### What the exercise asks
Write out again the entries from the first line to the line that includes "def srC : Nat := 2", keeping both of those lines.

### Study material
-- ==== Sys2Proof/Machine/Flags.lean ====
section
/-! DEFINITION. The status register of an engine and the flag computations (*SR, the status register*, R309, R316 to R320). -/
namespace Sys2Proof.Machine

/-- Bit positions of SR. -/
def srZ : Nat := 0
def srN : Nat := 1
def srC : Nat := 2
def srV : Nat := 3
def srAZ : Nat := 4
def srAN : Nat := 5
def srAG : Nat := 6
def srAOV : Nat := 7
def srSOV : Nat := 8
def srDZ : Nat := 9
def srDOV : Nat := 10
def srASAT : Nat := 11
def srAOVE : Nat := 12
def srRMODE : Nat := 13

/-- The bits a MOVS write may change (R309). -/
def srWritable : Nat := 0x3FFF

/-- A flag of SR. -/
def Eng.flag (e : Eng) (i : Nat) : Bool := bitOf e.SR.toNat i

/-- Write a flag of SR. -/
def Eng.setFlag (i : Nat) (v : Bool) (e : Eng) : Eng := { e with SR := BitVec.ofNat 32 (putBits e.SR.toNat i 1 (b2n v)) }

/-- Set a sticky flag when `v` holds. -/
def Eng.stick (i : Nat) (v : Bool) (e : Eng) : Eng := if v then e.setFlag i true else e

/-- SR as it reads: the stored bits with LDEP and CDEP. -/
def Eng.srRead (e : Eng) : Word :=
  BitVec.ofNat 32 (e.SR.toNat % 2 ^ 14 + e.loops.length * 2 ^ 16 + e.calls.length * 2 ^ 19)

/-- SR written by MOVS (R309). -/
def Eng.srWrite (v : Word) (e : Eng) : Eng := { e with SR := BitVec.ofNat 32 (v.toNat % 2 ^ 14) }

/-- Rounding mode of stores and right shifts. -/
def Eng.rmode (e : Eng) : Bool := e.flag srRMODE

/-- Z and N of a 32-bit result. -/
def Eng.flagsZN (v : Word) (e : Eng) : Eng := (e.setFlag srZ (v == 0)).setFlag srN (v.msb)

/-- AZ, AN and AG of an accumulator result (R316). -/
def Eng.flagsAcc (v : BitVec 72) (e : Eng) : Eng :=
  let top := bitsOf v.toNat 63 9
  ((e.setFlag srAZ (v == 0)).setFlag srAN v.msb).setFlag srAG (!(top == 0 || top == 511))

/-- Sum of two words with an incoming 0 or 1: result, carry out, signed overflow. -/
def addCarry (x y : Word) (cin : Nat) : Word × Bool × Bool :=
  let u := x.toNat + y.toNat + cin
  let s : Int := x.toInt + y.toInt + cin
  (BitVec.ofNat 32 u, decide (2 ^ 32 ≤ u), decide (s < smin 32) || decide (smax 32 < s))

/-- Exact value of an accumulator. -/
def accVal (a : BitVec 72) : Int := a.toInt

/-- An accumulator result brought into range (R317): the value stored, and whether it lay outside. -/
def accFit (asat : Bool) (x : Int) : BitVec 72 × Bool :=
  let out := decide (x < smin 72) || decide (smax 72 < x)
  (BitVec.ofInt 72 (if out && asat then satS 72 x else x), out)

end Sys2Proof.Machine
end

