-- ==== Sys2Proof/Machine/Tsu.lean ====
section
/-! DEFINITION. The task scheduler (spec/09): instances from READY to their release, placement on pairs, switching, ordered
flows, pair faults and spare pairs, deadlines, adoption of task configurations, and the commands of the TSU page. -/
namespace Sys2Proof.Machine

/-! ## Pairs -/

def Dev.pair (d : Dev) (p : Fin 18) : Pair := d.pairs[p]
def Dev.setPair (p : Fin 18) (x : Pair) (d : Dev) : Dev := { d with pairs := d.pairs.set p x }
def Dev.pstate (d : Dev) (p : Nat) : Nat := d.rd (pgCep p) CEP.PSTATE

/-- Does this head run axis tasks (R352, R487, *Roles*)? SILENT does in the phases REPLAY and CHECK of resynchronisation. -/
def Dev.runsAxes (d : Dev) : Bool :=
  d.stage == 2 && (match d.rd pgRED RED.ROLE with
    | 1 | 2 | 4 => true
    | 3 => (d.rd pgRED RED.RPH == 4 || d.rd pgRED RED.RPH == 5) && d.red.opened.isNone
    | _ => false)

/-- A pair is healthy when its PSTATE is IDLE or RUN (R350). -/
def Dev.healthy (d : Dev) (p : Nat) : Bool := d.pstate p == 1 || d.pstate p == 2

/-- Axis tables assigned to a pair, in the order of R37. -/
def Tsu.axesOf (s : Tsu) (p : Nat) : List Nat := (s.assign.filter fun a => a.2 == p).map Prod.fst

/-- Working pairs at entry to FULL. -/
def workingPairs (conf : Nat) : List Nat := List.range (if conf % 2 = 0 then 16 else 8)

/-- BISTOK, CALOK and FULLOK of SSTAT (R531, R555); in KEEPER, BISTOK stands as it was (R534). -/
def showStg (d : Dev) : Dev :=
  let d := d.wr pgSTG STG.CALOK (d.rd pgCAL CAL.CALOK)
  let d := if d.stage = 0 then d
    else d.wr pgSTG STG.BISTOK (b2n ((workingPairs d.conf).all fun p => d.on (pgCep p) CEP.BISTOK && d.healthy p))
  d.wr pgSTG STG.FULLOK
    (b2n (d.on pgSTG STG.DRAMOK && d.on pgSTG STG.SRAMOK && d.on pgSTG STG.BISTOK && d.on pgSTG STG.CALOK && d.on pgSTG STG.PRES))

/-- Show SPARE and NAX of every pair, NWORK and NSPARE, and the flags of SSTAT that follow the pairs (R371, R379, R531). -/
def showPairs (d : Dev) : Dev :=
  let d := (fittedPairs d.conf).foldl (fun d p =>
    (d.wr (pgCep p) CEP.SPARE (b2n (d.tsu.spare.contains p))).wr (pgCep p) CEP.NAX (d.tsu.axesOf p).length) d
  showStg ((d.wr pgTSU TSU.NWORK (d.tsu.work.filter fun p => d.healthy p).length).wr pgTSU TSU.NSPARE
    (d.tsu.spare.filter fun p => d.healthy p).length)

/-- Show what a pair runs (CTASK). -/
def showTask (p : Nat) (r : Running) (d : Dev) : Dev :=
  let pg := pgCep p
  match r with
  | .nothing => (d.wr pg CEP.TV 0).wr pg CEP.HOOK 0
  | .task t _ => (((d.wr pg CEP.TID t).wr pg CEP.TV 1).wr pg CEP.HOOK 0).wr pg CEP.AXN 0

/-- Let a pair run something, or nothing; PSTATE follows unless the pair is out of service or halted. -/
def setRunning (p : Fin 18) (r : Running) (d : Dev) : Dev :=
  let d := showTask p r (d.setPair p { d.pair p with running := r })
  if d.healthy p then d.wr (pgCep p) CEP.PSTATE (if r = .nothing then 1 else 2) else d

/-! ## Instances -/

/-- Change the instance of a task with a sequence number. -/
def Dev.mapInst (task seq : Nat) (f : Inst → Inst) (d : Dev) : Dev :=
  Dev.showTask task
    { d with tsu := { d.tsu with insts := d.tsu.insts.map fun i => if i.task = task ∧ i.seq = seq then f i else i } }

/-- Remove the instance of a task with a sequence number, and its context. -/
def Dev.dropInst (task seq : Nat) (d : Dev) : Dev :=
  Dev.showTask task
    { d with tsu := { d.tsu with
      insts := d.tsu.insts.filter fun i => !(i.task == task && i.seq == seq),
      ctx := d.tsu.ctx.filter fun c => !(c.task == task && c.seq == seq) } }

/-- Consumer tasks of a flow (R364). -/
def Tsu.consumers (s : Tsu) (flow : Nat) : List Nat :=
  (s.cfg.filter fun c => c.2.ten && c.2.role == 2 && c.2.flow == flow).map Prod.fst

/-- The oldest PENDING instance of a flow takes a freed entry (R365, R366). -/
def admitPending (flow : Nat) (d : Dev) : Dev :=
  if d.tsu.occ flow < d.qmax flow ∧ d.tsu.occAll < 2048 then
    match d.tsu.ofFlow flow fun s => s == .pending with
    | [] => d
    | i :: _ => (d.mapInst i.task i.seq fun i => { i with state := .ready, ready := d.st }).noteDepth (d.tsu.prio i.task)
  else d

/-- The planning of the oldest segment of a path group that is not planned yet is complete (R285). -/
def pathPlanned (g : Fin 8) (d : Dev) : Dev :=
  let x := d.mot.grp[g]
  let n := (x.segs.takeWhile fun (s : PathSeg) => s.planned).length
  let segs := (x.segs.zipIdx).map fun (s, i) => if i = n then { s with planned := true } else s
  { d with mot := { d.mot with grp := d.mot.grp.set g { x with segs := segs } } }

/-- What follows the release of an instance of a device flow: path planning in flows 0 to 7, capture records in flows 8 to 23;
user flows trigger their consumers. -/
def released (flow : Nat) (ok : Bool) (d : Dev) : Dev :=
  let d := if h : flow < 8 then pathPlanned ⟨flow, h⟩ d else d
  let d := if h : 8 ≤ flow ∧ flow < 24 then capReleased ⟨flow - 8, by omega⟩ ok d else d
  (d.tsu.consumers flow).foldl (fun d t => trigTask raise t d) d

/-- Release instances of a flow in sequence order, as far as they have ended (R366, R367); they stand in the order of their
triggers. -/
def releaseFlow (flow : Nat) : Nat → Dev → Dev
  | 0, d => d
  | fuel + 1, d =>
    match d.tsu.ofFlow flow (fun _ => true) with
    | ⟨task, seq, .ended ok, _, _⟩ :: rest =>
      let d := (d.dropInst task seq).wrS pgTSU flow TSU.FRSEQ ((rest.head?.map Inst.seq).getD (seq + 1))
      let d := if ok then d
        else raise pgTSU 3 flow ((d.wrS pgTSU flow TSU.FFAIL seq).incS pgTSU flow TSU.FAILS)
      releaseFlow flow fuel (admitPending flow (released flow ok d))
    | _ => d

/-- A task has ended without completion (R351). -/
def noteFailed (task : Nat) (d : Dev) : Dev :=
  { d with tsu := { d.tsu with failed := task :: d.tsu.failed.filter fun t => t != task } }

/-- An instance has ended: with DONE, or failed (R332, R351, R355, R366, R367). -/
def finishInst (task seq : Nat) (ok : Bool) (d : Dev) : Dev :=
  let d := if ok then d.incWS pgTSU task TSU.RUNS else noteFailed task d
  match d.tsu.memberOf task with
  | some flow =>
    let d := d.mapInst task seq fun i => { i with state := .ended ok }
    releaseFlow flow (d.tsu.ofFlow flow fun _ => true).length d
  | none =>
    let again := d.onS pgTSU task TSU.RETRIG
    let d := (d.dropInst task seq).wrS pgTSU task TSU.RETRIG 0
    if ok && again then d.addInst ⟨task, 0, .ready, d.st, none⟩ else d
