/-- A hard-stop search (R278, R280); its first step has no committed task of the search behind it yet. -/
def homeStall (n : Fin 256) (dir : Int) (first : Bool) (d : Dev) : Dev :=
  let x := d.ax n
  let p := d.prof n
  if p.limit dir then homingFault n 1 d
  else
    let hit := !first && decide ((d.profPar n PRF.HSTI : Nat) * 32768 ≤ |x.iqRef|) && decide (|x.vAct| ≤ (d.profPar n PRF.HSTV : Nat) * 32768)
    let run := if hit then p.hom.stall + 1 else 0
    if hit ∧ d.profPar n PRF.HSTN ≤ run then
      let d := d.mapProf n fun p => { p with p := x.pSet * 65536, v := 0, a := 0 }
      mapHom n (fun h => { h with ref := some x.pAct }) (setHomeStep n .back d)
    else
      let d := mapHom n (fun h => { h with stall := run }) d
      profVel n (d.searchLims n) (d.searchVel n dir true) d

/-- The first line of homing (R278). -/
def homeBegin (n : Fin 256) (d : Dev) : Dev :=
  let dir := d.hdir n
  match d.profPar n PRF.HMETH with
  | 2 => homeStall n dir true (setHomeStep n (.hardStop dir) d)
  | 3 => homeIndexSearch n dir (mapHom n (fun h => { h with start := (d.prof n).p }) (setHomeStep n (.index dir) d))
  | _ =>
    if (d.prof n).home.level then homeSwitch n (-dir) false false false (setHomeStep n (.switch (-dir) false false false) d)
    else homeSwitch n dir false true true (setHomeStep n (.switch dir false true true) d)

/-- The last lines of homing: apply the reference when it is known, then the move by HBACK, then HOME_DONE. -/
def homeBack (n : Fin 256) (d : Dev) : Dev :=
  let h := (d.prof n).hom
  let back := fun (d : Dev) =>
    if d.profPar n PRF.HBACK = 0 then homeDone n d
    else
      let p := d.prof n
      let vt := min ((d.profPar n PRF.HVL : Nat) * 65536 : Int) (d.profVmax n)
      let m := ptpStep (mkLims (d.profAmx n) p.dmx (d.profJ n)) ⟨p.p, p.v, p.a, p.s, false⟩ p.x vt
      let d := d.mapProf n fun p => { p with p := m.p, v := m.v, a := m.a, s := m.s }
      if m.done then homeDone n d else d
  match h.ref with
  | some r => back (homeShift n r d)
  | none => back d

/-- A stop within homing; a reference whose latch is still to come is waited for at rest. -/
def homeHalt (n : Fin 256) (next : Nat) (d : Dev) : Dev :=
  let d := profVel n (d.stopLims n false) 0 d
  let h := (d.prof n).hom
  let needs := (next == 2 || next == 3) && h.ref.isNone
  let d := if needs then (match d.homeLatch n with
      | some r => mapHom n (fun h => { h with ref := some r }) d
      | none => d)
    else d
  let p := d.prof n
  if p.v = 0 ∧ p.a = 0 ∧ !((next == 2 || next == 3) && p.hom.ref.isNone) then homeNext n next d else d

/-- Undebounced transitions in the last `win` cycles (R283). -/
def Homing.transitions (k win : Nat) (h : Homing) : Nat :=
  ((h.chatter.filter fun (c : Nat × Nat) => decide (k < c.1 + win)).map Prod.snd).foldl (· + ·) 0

### Result of the task
-- ==== Sys2Proof/Machine/Flags.lean ====
section
/-! DEFINITION. The status register of an engine and the flag computations (*SR, the status register*, R309, R316 to R320). -/
namespace Sys2Proof.Machine

/-- Bit positions of SR. -/
def srZ : Nat := 0
def srN : Nat := 1
def srC : Nat := 2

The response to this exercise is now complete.